TASK INPUTS:
/-- A moon's remaining usage grant of a slot (14 R540). -/
structure UsageGrant where
  moon : Nat
  slot : Nat
  gen  : Nat
  left : Nat
  deriving DecidableEq, Repr

/-- The Key Vault and the key caches of the moons (14). A slot not listed is EMPTY. -/
structure Vault where
  slots    : List KeySlot := []
  alarms   : Nat := 0
  up       : Bool := true
  pending  : Bool := false           -- an alarm's key caches are not zeroized yet (R546)
  cached   : List (Nat × Nat) := []  -- (moon, slot) whose keys the moon holds
  grants   : List UsageGrant := []
  deriving DecidableEq, Repr

/-- A generation of a program slot (11 R447 to R453). -/
structure ProgGen where
  gen     : Nat
  image   : Bytes := []              -- empty: an empty generation
  nsid    : Nat := 0
  shared  : Bool := false
  buildId : Nat := 0
  nStates : Nat := 0
  deriving DecidableEq, Repr

/-- A queued load of a program slot (11 R447 to R450). -/
structure ProgLoad where
  ref     : Nat
  gen     : Nat                      -- GENERATION parameter: 0 asks for the next
  addr    : Nat := 0
  rkey    : Nat := 0
  len     : Nat := 0
  nsid    : Nat := 0
  shared  : Bool := false
  unload  : Bool := false
  deriving DecidableEq, Repr

/-- A program slot (11). -/
structure ProgSlot where
  slot     : Nat
  current  : Option ProgGen := none
  retained : Option ProgGen := none
  lastGen  : Nat := 0
  queue    : List ProgLoad := []
  deriving DecidableEq, Repr

/-- Comet states (12 Table 12.3). -/
inductive CometState where
  | running | done | aborted | expired
  deriving DecidableEq, Repr

/-- What a comet is: a subtype of Table 4.6, or a rebuild (12 R484). -/
inductive CometKind where
  | scan | search | audit | shortTest | extTest | export_ | rebuild
  deriving DecidableEq, Repr

/-- A comet (12). -/
structure Comet where
  num        : Nat
  kind       : CometKind
  sid        : Nat := 0
  ring       : Nat := 0
  nsid       : Nat := 0
  snapshot   : Nat := 0
  pinned     : Bool := false
  block      : Bytes := []
  low        : Bytes := []
  high       : Bytes := []
  refs       : List (Nat × Nat) := []   -- (program slot, generation) referenced (11 R454)
  st         : CometState := .running
  endCause   : Nat := 0
  endStatus  : Nat := 0
  gen        : Nat := 0                 -- generation of the last status block write
  creditWait : Bool := false
  degraded   : Bool := false
  peerWait   : Bool := false
  bytes      : Nat := 0                 -- RESULT_BYTES
  shown      : Nat := 0                 -- RESULT_BYTES of the last status block update (R488)
  consumed   : Nat := 0
  unitsDone  : Nat := 0
  unitsTotal : Nat := 0
  submitted  : Bool := false            -- export: its versions have been sent to the peer (R482)
  hits       : Nat := 0
  seen       : List Bytes := []         -- keys whose version it has examined (R476); self-tests: unit and test of each record
  reopened   : Bool := false            -- export: session reopened to the partner (Table 12.12)
  rebuilt    : List Bytes := []         -- export: keys of versions sent of which a page was rebuilt (Table 12.5)
  retries    : List (Bytes × Nat × Nat) := []  -- export: key, CSN, last retryable status
  moon       : Nat := 0                 -- rebuild: the moon concerned
  die        : Option Nat := none       -- rebuild: the die, none for a whole channel or moon
  channel    : Option Nat := none
  deriving DecidableEq, Repr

WHAT THE EXERCISE ASKS: Identify each line of the material where the word "whose" shows up, and copy it.

RESPONSE TO THE TASK:
  cached   : List (Nat × Nat) := []  -- (moon, slot) whose keys the moon holds
  seen       : List Bytes := []         -- keys whose version it has examined (R476); self-tests: unit and test of each record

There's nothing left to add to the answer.